RETIREMENT village operators have welcomed Consumer Protection’s investigation of complaints across the industry.
The Senior’s Housing Advisory Centre received more than 500 inquiries relating to retirement villages last financial year.
Acting Consumer Protection commissioner David Hillyard said a special unit featuring senior investigators and lawyers was planning a series of “specific investigations” to ensure retirees were not being ripped off by complex contracts or hidden fees and charges.
“We recognise some of the public disquiet that has arisen about certain aspects of the industry so this special investigation unit will examine various contracts being offered by retirement village operators to see if any of those agreements breach the ‘unfair contract terms’ provisions of the Australian Consumer Law,” he said.
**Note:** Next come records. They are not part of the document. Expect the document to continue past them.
/-! ## Events of copies, streams and the array (11_memory_instructions.md, 13_engine_queues.md, 14_matrix_tables.md) -/

/-- R229, R239, R241, R208, R242, R244: ldblkFillComplete, copyBytesLand, copyFault and chainCompare complete. A filled block becomes ready;
a granule of a `copyr` lands with its tag word, and the last one retires the copy; a fault suspends its copy, logs it, posts the copy-fault
trap and sends an error arrival of 0 bytes; a finished chain whose word agrees closes, one that does not runs again while it has retries,
and then fails. Bits flipped on the way land so (log 81). The error log's reason 3 is log 9, the one error arrival for each phaser of a
failed chain log 60, and that the phaser's site is found again as bytes count down log 78: the model's choices. R241, R242, R243, R244: a
command of a chain lands, counts and fails with its chain. A granule for a peer device over a link that is up lands there under WRITER 0x3FF
(R173); the command's Fletcher pair takes in what has landed, the chain's pair joins those of its commands in list order, and no byte counts
down before the match, which counts every command's bytes down. Poisoned granules take the containment fault instead. A fault of one command
closes the chain as failed: its commands retire, each phaser gets the bytes added to it as one error arrival (log 60), and the copy fault
names the chain's first command (log 9 numbers the logged reason). R297, R298, R299, R192, R173, R240: the landing of the next bytes of a
`copy`, those of one granule of the dense local side. Byte p of the window belongs to the element p / b, whose coordinate in dimension d is
its origin plus its digit there, dimension 0 fastest; it stands at BASE plus b times the sum of the coordinates times their strides, modulo
2^57. Into the scratchpad each byte is that byte where the element is inside the tensor, else what FILL gives: PATTERN, the element at the
clamped coordinates, or zeros; the granule takes the record's tag and stamp. Out of it the bytes inside the tensor are written, and no
other. Either way the bytes count down. -/
def Obligations.CopyEvents : Prop :=
  ((∀ (site k id : Nat) (detail : BitVec 8) (addr : Word) (c : Src) (s : State), site < 288 → c.site < 288 → c.cid < 4 →
      (k < 64 → (s.slot site k).st = .filling → (s.slot site k).data.length = 128 * (s.slot site k).lines →
        ∃ t, exec (.ldblkFillComplete site k) s = .next t ∧ t.slot site k = { s.slot site k with st := .ready }
          ∧ (∀ j, j ≠ k → t.slot site j = s.slot site j) ∧ t.mem = s.mem ∧ t.work = s.work)
      ∧ (∀ j, s.job? site id = some j → j.cmd.form = .weave → j.chained = false → s.mayLand site j = true → s.canonical = true →
        let src := j.cmd.s2.toNat + 256 * j.pos
        let dst := (j.cmd.s1.extractLsb' 0 22).toNat + 256 * j.pos
        let from_ := (j.src site).pad
        ∀ n, s.siteOf (j.cmd.s1.extractLsb' 22 12).toNat = some n → n < 288 →
        let to_ : Home := .pool n
        dst % 256 = 0 → dst < 2 ^ 22 → tagPart (s.tagWord to_ dst) = j.ph.part →
        ∃ t, exec (.copyBytesLand site id) s = .next t
          ∧ t.bytes to_ dst 256 = (s.bytes from_ src 256).mapIdx (fun i b => b ^^^ j.flip.getD i 0) ∧ s.sameBytesBut t to_ dst 256
          ∧ t.tagWord to_ dst = s.tagWord from_ src ∧ t.phasers = (s.countDown j.ph 256).phasers
          ∧ (j.pos + 1 < j.units → t.job? site id = some { j with pos := j.pos + 1, flip := [] })
          ∧ (j.pos + 1 = j.units → t.job? site id = none))
      ∧ (∀ j, s.job? site id = some j → j.suspended = false → j.chained = false → j.cid < 4 →
        ∃ t, exec (.copyFault site id detail addr) s = .next t ∧ t.job? site id = some { j with suspended := true }
          ∧ (t.getCtx ⟨site, j.cid⟩).traps = (s.getCtx ⟨site, j.cid⟩).traps ++ [.copyFault id detail addr]
          ∧ (t.part j.ph.part).errlog = (s.part j.ph.part).errlog ++ [⟨addr, 3⟩]
          ∧ (j.refused = false → j.cmd.counts = true → errorWork (s.phNow j.ph) 0 ∈ t.work) ∧ t.mem = s.mem ∧ t.gtags = s.gtags)
      ∧ (∀ ch e, (s.getCtx c).chain = some ch → ch.last = some e →
        (∀ j ∈ (s.getTile c.site).jobs, j.id ∈ ch.jobs → j.units ≤ j.pos) →
        let agrees : Prop := ch.b * 65536 + ch.a = e.word.toNat
        (agrees → ∃ t, exec (.chainCompare c) s = .next t ∧ (t.getCtx c).chain = none ∧ (t.getCtx c).traps = (s.getCtx c).traps
          ∧ (∀ j ∈ (t.getTile c.site).jobs, j.id ∉ ch.jobs) ∧ t.mem = s.mem)
        ∧ (¬agrees → ch.tries < e.retries.toNat → ∃ t, exec (.chainCompare c) s = .next t
          ∧ (t.getCtx c).chain = some { ch with a := 0, b := 0, tries := ch.tries + 1 }
          ∧ (∀ j ∈ (t.getTile c.site).jobs, j.id ∈ ch.jobs → j.pos = 0 ∧ j.sum = (0, 0) ∧ landWork c j.id ∈ t.work)
          ∧ t.phasers = s.phasers ∧ t.mem = s.mem)
        ∧ (¬agrees → e.retries.toNat ≤ ch.tries → ∃ t a, exec (.chainCompare c) s = .next t ∧ (t.getCtx c).chain = none
          ∧ (t.getCtx c).traps = (s.getCtx c).traps ++ [.copyFault (ch.jobs.headD 0) 5 a] ∧ (∀ j ∈ (t.getTile c.site).jobs, j.id ∉ ch.jobs)
          ∧ (∀ j ∈ (s.getTile c.site).jobs, j.id ∈ ch.jobs → j.added = true →
            errorWork (s.phNow j.ph) (((s.getTile c.site).jobs.filter fun i => ch.jobs.contains i.id && i.added && i.ph == j.ph).map (·.bytes)).sum ∈ t.work)
          ∧ t.phasers = s.phasers ∧ t.mem = s.mem)))
   ∧
   (∀ (site id : Nat) (j : Job) (detail : BitVec 8) (addr : Word) (s : State), site < 288 → s.job? site id = some j → j.chained = true → j.cid < 4 →
      let c : Src := ⟨site, j.cid⟩
      let dev := (j.cmd.s1.extractLsb' 34 6).toNat
      let logical := (j.cmd.s1.extractLsb' 22 12).toNat
      let src := j.cmd.s2.toNat + 256 * j.pos
      let dst := (j.cmd.s1.extractLsb' 0 22).toNat + 256 * j.pos
      let to_ : Home := .peerPool dev logical
      let landed := (s.bytes c.pad src 256).mapIdx (fun i b => b ^^^ j.flip.getD i 0)
      let w := s.tagWord c.pad src
      let mine (x : Job) (ch : Chain) : Bool := ch.jobs.contains x.id
      (∀ last ch, j.cmd.form = .chain last → dev ≠ Config.device → (s.peerLink dev).st = 3 → w.getLsbD 50 = false → s.mayLand site j = true → s.canonical = true →
        dst + 256 ≤ 2 ^ 64 → (s.getCtx c).chain = some ch →
        ∃ t, exec (.copyBytesLand site id) s = .next t ∧ t.bytes to_ dst 256 = landed ∧ s.sameBytesBut t to_ dst 256 ∧ t.phasers = s.phasers
          ∧ (dst % 256 = 0 → t.tagWord to_ dst = (0 : BitVec 9) ++ j.ph.part ++ (0 : BitVec 1) ++ (0x3FF : BitVec 10) ++ w.extractLsb' 32 8 ++ w.extractLsb' 0 32)
          ∧ t.job? site id = some { j with pos := j.pos + 1, sum := fletcher landed j.sum, flip := [] }
          ∧ ∃ p, p = chainSum ((t.getTile site).jobs.filter fun x => mine x ch) ∧ (t.getCtx c).chain = some { ch with a := p.1, b := p.2 })
      ∧ (∀ last, j.cmd.form = .chain last → dev ≠ Config.device → w.getLsbD 50 = true → s.mayLand site j = true →
        ∃ t, exec (.copyBytesLand site id) s = .next t ∧ (t.part j.ph.part).stopped = true ∧ t.job? site id = none ∧ t.mem = s.mem)
      ∧ (∀ ch, (s.getCtx c).chain = some ch → j.suspended = false →
        ∃ t, exec (.copyFault site id detail addr) s = .next t ∧ (t.getCtx c).chain = none
          ∧ (t.getCtx c).traps = (s.getCtx c).traps ++ [.copyFault (ch.jobs.headD 0) detail addr]
          ∧ (∀ x ∈ (t.getTile site).jobs, x.id ∉ ch.jobs) ∧ (t.part j.ph.part).errlog = (s.part j.ph.part).errlog ++ [⟨addr, 3⟩]
          ∧ (∀ x ∈ (s.getTile site).jobs, mine x ch = true → x.added = true →
            errorWork (s.phNow x.ph) (((s.getTile site).jobs.filter fun i => mine i ch && i.added && i.ph == x.ph).map (·.bytes)).sum ∈ t.work)
          ∧ t.phasers = s.phasers ∧ t.mem = s.mem)
      ∧ (∀ ch e, (s.getCtx c).chain = some ch → ch.last = some e → (s.getTile site).jobs.filter (fun x => mine x ch) = [j] → j.units ≤ j.pos →
        ch.b * 65536 + ch.a = e.word.toNat →
        ∃ t, exec (.chainCompare c) s = .next t ∧ t.phasers = (s.countDown j.ph j.bytes).phasers ∧ t.job? site id = none)))
  ∧
  (∀ (site id : Nat) (j : Job) (out slice : Bool) (s : State), site < 288 → j.cid < 4 → s.job? site id = some j → j.cmd.form = .tensor out slice → j.chained = false →
     s.mayLand site j = true → s.canonical = true →
     let c := j.src site
     let l := Layout.of j.rec_
     let o (d : Nat) : Int := (l.origin (recFmt (j.rec_.getD 0 0) == some .i4x) j.cmd.origin).getD d 0
     let dim (d : Nat) : Dim := l.dims.getD d ⟨1, 0, 1⟩
     let loc := (j.cmd.s3.extractLsb' 0 22).toNat
     let g := 256 * (loc / 256 + j.pos)
     let lo := Max.max loc g
     let n := Min.min (loc + l.bytes) (g + 256) - lo
     let at_ := interleave l.imode lo
     let coord (p d : Nat) : Int := o d + (p / l.b / ((l.dims.take d).map (·.win)).prod % (dim d).win : Nat)
     let edge (p d : Nat) : Int := Max.max 0 (Min.min (coord p d) ((dim d).extent - 1))
     let inside (p : Nat) : Prop := ∀ d < l.dims.length, 0 ≤ coord p d ∧ coord p d < (dim d).extent
     let addr (x : Nat → Int) (p : Nat) : Nat :=
       ((((l.base.toNat : Int) + l.b * ((List.range l.dims.length).map fun d => x d * (dim d).stride).sum) % 2 ^ 57).toNat + p % l.b) % 2 ^ 57
     let reads (x : Nat → Int) (p : Nat) (h : Home) (a : Nat) : Prop := s.farPlace c j.ph.part slice (addr x p) .read = .ok (h, a)
     let writes (p : Nat) (h : Home) (a : Nat) : Prop := inside p ∧ s.farPlace c j.ph.part slice (addr (coord p) p) .write = .ok (h, a)
     let goesOn (t : State) : Prop := t.phasers = (s.countDown j.ph n).phasers ∧ (j.pos + 1 = j.units → t.job? site id = none)
       ∧ (j.pos + 1 < j.units → t.job? site id = some { j with pos := j.pos + 1 } ∧ landWork c id ∈ t.work)
     n ≠ 0 →
     (out = false → (∀ i < n, let p := lo - loc + i
         (inside p → ∃ h a, reads (coord p) p h a) ∧ (¬inside p → l.fill = 2 → ∃ h a, reads (edge p) p h a)) →
       ∃ t, exec (.copyBytesLand site id) s = .next t ∧ s.sameBytesBut t c.pad at_ n ∧ goesOn t
         ∧ (∃ bad, t.tagWord c.pad at_ = (0 : BitVec 9) ++ j.ph.part ++ BitVec.ofBool bad ++ BitVec.ofNat 10 site ++ l.wstamp ++ l.seed)
         ∧ ∀ i < n, let p := lo - loc + i
           (inside p → ∀ h a, reads (coord p) p h a → t.byte c.pad (at_ + i) = s.byte h a)
           ∧ (¬inside p → l.fill = 2 → ∀ h a, reads (edge p) p h a → t.byte c.pad (at_ + i) = s.byte h a)
           ∧ (¬inside p → l.fill = 1 → t.byte c.pad (at_ + i) = (l.pattern >>> (8 * (p % l.b))).setWidth 8)
           ∧ (¬inside p → l.fill = 3 → t.byte c.pad (at_ + i) = 0))
     ∧ (out = true → (∀ i < n, inside (lo - loc + i) → ∃ h a, writes (lo - loc + i) h a ∧ Home.outside h = false ∧ a < 2 ^ 64) →
       ∃ t, exec (.copyBytesLand site id) s = .next t ∧ goesOn t
         ∧ ∀ (h : Home) (a : Nat), a < 2 ^ 64 → ((∀ i < n, ¬writes (lo - loc + i) h a) → t.byte h a = s.byte h a)
           ∧ ∀ i < n, writes (lo - loc + i) h a → (∀ k < n, i < k → ¬writes (lo - loc + k) h a) → t.byte h a = s.byte c.pad (at_ + i)))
“These provisions relate to standard form contracts which may put retirees at a financial disadvantage and apply where there is a significant imbalance between the rights and obligations of the consumer and those of the operator.”
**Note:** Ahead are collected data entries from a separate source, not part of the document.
section homeWrite
variable {s : State} (hc : s.canonical = true) (h : Home) (off : Nat) (bs : List Byte) (w : Word) (p : Bool) (ho : off + bs.length ≤ 2 ^ 64)
include hc ho

theorem tagWord_bankWrite (a : Nat) : (s.bankWrite h off bs w).tagWord h a =
    if ∃ g ∈ granulesOf off bs.length, a / 256 = g / 256 then w else s.tagWord h a := by
  obtain ⟨hg, ht, -⟩ := wakeAll_frame (s.watchers h off bs.length) (s.putGranules h off bs w)
  rw [State.bankWrite, sameTags_tagWord ⟨hg, fun n => congrArg Tile.scrub (ht n)⟩, tagWord_putGranules hc h off bs w ho]

theorem monitor_bankWrite {c : Src} {mo : Monitor} (hm : (s.getCtx c).monitor = some mo) :
    ((s.bankWrite h off bs w).getCtx c).monitor = some (if c ∈ s.watchers h off bs.length then { mo with hit := true } else mo) := by
  obtain ⟨m, lk, l, e⟩ := putGranules_eq hc h off bs w ho
  refine wakeAll_monitor (s.watchers h off bs.length) _ c mo ?_
  rw [e]; exact hm

theorem marks_homeWrite (hh : ∀ site, h ≠ .pool site ∧ h ≠ .custodian site ∧ ∀ d, h ≠ .peerPool d site) :
    (s.homeWrite h off bs w p).gtags = s.gtags
    ∧ ∀ u ∈ linesOf off bs.length, (s.homeWrite h off bs w p).unitPoison h (64 * u) = s.newMark h off bs.length p u := by
  have plain (v : State) (hv : v.canonical = true) (hp : v.pois = s.pois) (hg : v.gtags = s.gtags) :
      ((v.putBytes h off bs).markUnits h off bs.length p).gtags = s.gtags
      ∧ ∀ u ∈ linesOf off bs.length, ((v.putBytes h off bs).markUnits h off bs.length p).unitPoison h (64 * u) = s.newMark h off bs.length p u := by
    obtain ⟨h1, -, h3, h4, -⟩ := (canonical_iff v).1 hv
    obtain ⟨⟨m, lk, e, -⟩, -⟩ := putBytes_spec (s := v) h off bs h1 h4 ho
    obtain ⟨hg', hu⟩ := markUnits_spec (s := v.putBytes h off bs) (by rw [e]; exact h3) h off bs.length p
    refine ⟨hg'.trans (by rw [e]; exact hg), fun u hm => (hu u hm).trans ?_⟩
    rw [e]
    unfold State.newMark State.unitPoison
    rw [hp]
  have same := plain s hc rfl rfl
  cases h with
  | pool site => exact absurd rfl (hh site).1
  | custodian site => exact absurd rfl (hh site).2.1
  | peerPool d site => exact absurd rfl ((hh site).2.2 d)
  | dram =>
    have keeps := fold_keeps _ (fun s l => (logUndo_keeps s l).1) (fun s l => (logUndo_keeps s l).2) (linesOf off bs.length) s
    exact plain _ (keeps.2.canonical hc) (foldl_field State.pois (fun s l => (logUndo_marks s l).1) _ s)
      (foldl_field State.gtags (fun s l => (logUndo_marks s l).2) _ s)
  | host => exact same
  | slice k => exact same
  | peerMem d => exact same

/-- A write at a home, behind and before what touches no home. -/
theorem homeWrite_writtenAt {r t : State} (hr : r.keepsHomes s) (ht : (s.homeWrite h off bs w p).keepsHomes t) :
    WrittenAt r t h off bs w p := by
  obtain ⟨hbytes, hothers, hw⟩ := homeWrite_spec (s := s) h off bs w p hc ho
  have hpad (c : Src) (he : c.pad = h) : s.homeWrite h off bs w p = s.bankWrite h off bs w := by
    subst he; unfold Src.pad; split <;> rfl
  refine ⟨(sameStore_bytes ht.store h _ off).trans hbytes, ?_, ?_, fun site hsite a => ?_, fun c mo hcp hcid hm hh hg => ?_,
    fun c mo hcp hcid hm hh hg => ?_, fun hh => ?_⟩
  · exact sameBytesBut_sameStore hr.store hothers ht.store
  · obtain ⟨mo, hmo⟩ := hw.ctx
    exact ⟨mo, by rw [ht.ctx, hmo, hr.ctx]⟩
  · have hb : s.homeWrite h off bs w p = s.bankWrite h off bs w := by rcases hsite with rfl | rfl <;> rfl
    rw [sameTags_tagWord ht.tags, hb, tagWord_bankWrite hc h off bs w ho, sameTags_tagWord hr.tags]
  · rw [← hr.ctxs] at hm
    have hwatch : c ∈ s.watchers h off bs.length := by subst hcp; exact (mem_watchers hcid hm hh off bs.length).2 hg
    rw [hpad c hcp] at ht
    refine ⟨ht.work _ (wakeAll_work _ _ c hwatch), ?_⟩
    rw [ht.ctxs, monitor_bankWrite hc h off bs w ho hm, if_pos hwatch]
  · rw [← hr.ctxs] at hm
    have hwatch : c ∉ s.watchers h off bs.length := by subst hcp; exact fun hx => hg ((mem_watchers hcid hm hh off bs.length).1 hx)
    rw [ht.ctxs, hpad c hcp, monitor_bankWrite hc h off bs w ho hm, if_neg hwatch]
  · obtain ⟨hgt, hu⟩ := marks_homeWrite hc h off bs w p ho hh
    refine ⟨ht.tags.1.trans (hgt.trans hr.tags.1), fun u hm => ?_⟩
    have e1 : t.unitPoison h (64 * u) = (s.homeWrite h off bs w p).unitPoison h (64 * u) := by unfold State.unitPoison; rw [ht.pois]
    rw [e1, hu u hm]
    unfold State.newMark State.unitPoison
    rw [hr.pois]

end homeWrite

/-! ## Tag words of a write (R171, R235) -/

/-- A bit joined to one field of five leaves the others. -/
theorem append_or_field {k l m n o : Nat} (a : BitVec k) (p q : Bool) (b : BitVec l) (c : BitVec m) (d : BitVec n) (e : BitVec o) :
    (e ++ a ++ BitVec.ofBool p ++ b ++ c ++ d) ||| (0#o ++ 0#k ++ BitVec.ofBool q ++ 0#l ++ 0#m ++ 0#n)
      = e ++ a ++ BitVec.ofBool (p || q) ++ b ++ c ++ d := by
  simp only [BitVec.or_append, BitVec.ofBool_or_ofBool, BitVec.or_zero]

/-- Poison joined to a tag word is poison joined to its POISON bit. -/
theorem mkTagWord_or_poison (part : BitVec 4) (p q : Bool) (writer : BitVec 10) (stamp : BitVec 8) (tag : Tag) :
    mkTagWord part p writer stamp tag ||| (if q then 1 <<< 50 else 0) = mkTagWord part (p || q) writer stamp tag := by
  have hbit : ((if q then 1 <<< 50 else 0 : Nat) : Word) = 0#9 ++ 0#4 ++ BitVec.ofBool q ++ 0#10 ++ 0#8 ++ 0#32 := by cases q <;> rfl
  rw [hbit]
  exact append_or_field part p q writer stamp tag (0 : BitVec 9)

/-! ## The access served (R209) -/

section served
variable {r : Req} {s : State} (hc : s.canonical = true) (hm : homeMissing r.home = false) (hr : s.refuses r = false)

/-- The state in which an admitted access is performed: its packet counted on its link, its banks taken. -/
def State.serving (s : State) (r : Req) : State := (s.asked r.home).usesBank r

theorem serving_keepsHomes (s : State) (r : Req) : s.keepsHomes (s.serving r) :=
  keepsHomes_trans (asked_keepsHomes s r.home) (useBanks_keepsHomes ..)

/-- It differs from the state before in links and tiles alone. -/
theorem serving_eq (s : State) (r : Req) : ∃ l t k, s.serving r = { s with links := l, tile := t, parkedTile := k } := by
  obtain ⟨t, k, e⟩ := useBanks_eq (s.asked r.home) r.home r.off (accessSize r.body)
  exact ⟨_, t, k, by rw [State.serving, State.usesBank, e, asked_eq]⟩

theorem serving_who (s : State) (r : Req) : (s.serving r).who = s.who := by obtain ⟨l, t, k, e⟩ := serving_eq s r; rw [e]

theorem serving_work (s : State) (r : Req) : (s.serving r).work = s.work := by obtain ⟨l, t, k, e⟩ := serving_eq s r; rw [e]

theorem serving_bflags (s : State) (r : Req) : (s.serving r).tile.bflags = s.tile.bflags := by
  rw [← getTile_own, serving_who, ← getTile_own s, State.serving, State.usesBank, useBanks_field Tile.bflags fun _ _ => rfl, asked_eq]
  rfl

theorem asked_homePoison (s : State) (x h : Home) (off n : Nat) : (s.asked x).homePoison h off n = s.homePoison h off n := by
  rw [asked_eq]; cases h <;> rfl

theorem asked_word (s : State) (x h : Home) (off n : Nat) : (s.asked x).word h off n = s.word h off n := by
  rw [State.word, sameStore_bytes (asked_keepsHomes s x).store, State.word]

/-- The flags of a non-returning operation joined to ctl.bflags of the tile whose bank performed it (R55). -/
def Tile.flagged (t : Tile) (fl : Flags) : Tile := { t with bflags := t.bflags ||| fl }

/-- What follows a read-modify-write at its home: its answer, or its flags and its acknowledgement. -/
def State.rmwDone (u : State) (r : Req) (ret : Bool) (x : RmwResult) (q : Bool) : State :=
  if ret then u.send (answerWork ⟨r.src, r.id, [x.ret], q, x.flags⟩)
  else (u.modTile (reqBank r) (Tile.flagged · x.flags)).acked r.src (r.id != 0)

theorem rmwDone_keepsHomes (u : State) (r : Req) (ret : Bool) (x : RmwResult) (q : Bool) : u.keepsHomes (u.rmwDone r ret x q) := by
  cases ret
  · exact keepsHomes_trans (modTile_keepsHomes (f := (Tile.flagged · x.flags)) (fun _ => rfl) u (reqBank r)) (acked_keepsHomes ..)
  · exact send_keepsHomes ..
Bethanie runs 13 retirement villages in Perth and WA’s South West, including Riversea Mosman Park.
Chief executive Chris How said he had no issue potentially coming under the spotlight, with Bethanie reviewing and amending contracts earlier this year to ensure they were simple and transparent.
“As more and more operators come into the sector it is integral for the industry and its reputation that they are compliant with requirements of the Retirement Villages Act,” he said
Amana Living has 15 villages across Perth and rural areas, with Mosman Park’s Dorothy Genders and Riley House in Shenton Park among them.
General manager for home care and housing, Jenny Williams, said the retirement living sector was already well regulated, but more attention would not hurt.